A log analyzer for CircleCI

Intro

An organization would like to determine what the most common causes of intermittent build failures/flaky tests are in the a repository so that effort can be prioritized to fix them.

Outputs

The Dr. CI project entails two distinct user-facing outputs:

The latter has several distinct utilities:

  • Annotation interface for determinisitic master failures
  • Flakiness review tool
  • Stats dashboards

Codebase

See docs/CODEBASE-OVERVIEW.md.

Repository assumptions

Dr. CI assumes a linear history of the master branch. This can be enforced on GitHub via the following setting under the "Branches" -> "Branch protection rule" section for master:

GitHub setting

Functionality

This tool obtains a list of CircleCI builds run against a GitHub repository for a master branch, downloads their logs (stripped of ANSI escape codes) from AWS, and scans the logs for a predefined list of labeled patterns (regular expressions).

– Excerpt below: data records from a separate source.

/-- TICK: the period after count 63 takes the period counter to 0 and the tick count on by one, modulo 2^32, and
raises the expiry of every offer and entry whose value it reaches, and of no other (R109, R111). -/
def Obligations.TickAdvancesAndRaisesExpiries : Prop :=
  ∀ (sm : Samples) (s : State), NoChangeWaits s → s.hubHeld = false → s.period = 63 →
    ∃ t, exec (.tick sm) s = .next t ∧ t.period = 0 ∧ t.tick = s.tick + 1 ∧
      (∀ m, t.offer m = (s.offer m).map (fun o =>
        { o with raised := o.raised || decide (o.expires = some (s.tick + 1)) })) ∧
      (∀ m, t.ctx m = { s.ctx m with
        stack := (s.ctx m).stack.map (fun e =>
          { e with raised := e.raised || decide (e.due = some (s.tick + 1)) }) }) ∧
      (∀ n, Sampled 2 (sm.req.getLsbD n.val) (s.reqLine n) (t.reqLine n)) ∧ PinsSampled sm s t ∧
      { t with inputs := s.inputs, offers := s.offers, contexts := s.contexts, period := s.period,
               tick := s.tick } = s

/-! The port window -/

/-- CMD_WRITE appends the word, or discards it and sets the overrun flag when four words wait (R147);
WINDOW_WRITE_IGNORED at offsets 04H, 08H and 0CH changes nothing (R146). Offset 00H is CMD_WRITE's: that the
ill-formed term with offset 0 changes nothing too is the model's choice (log 20). -/
def Obligations.WindowWritesQueueOrAreIgnored : Prop :=
  ∀ (p : Master) (w : Word) (s : State),
    (¬ ResetHeld s p → (s.port p).commands.length < 4 →
      exec (.cmdWrite p w) s = .next (s.setPort p { s.port p with commands := (s.port p).commands ++ [w] })) ∧
    (¬ ResetHeld s p → 4 ≤ (s.port p).commands.length →
      exec (.cmdWrite p w) s = .next (s.setPort p { s.port p with overrun := true })) ∧
    (∀ offset, exec (.windowWriteIgnored p offset w) s = .next s)

/-- RPL_READ removes and returns the oldest reply word; an empty queue returns the EMPTY header, all zero, and
changes nothing (R152, R153, R167). `readData` is the model's own record of what the read returned (log 5). -/
def Obligations.ReplyReadPopsOldestWord : Prop :=
  ∀ (p : Master) (s : State), ReadsOpen s p →
    (∀ w rest, (s.port p).replies = w :: rest →
      exec (.rplRead p) s = .next (s.setPort p { s.port p with replies := rest, readData := w })) ∧
    ((s.port p).replies = [] → exec (.rplRead p) s = .next (s.setPort p { s.port p with readData := 0 }))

These patterns are curated by an operator. The frequency of occurrence of each pattern are tracked and presented in a web UI.

The database tracks which builds have been already scanned for a given pattern, so that scanning may be performed incrementally or resumed after abort.

Tool workflow

  • A webhook listens for build status changes on a GitHub PR
  • For each failed build, that build's log will be scanned for any of the patterns in the database tagged as "flaky"
  • If all of the failures were flaky, the indicator will be green. There will be a link in the status box to dive into the details.
  • likewise for failures marked with my tool as "known problems"

Known Problem reporting

Requiring that failures in the master branch be annotated will facilitate tracking of the frequency of "brokenness" of master over time, and allow measurement of whether this metric is improving.

It is possible for only specific jobs of a commit to be marked as "known broken", e.g. the Travis CI Lint job.

Log scanning data flow diagram

flow diagram

Deployment

Development Environment Setup

See: docs/development-environment

AWS dependencies and deployment

See: docs/aws

Ingestion overview

  1. A small webservice (named gh-notification-ingest-env in Elastic Beanstalk, and hosted at domain github-notifications-ingest.pytorch.org) receives GitHub webhook notifications and stores them (synchronously) in a database.
  2. A periodic (3-minute interval) AWS Lambda task EnqueSQSBuildScansFunction queries for unprocessed notifications in the database, and enqueues an SQS message for each of them.
  3. Finally, an Elastic Beanstalk Worker-tier server named log-scanning-worker process the SQS messages as capacity allows.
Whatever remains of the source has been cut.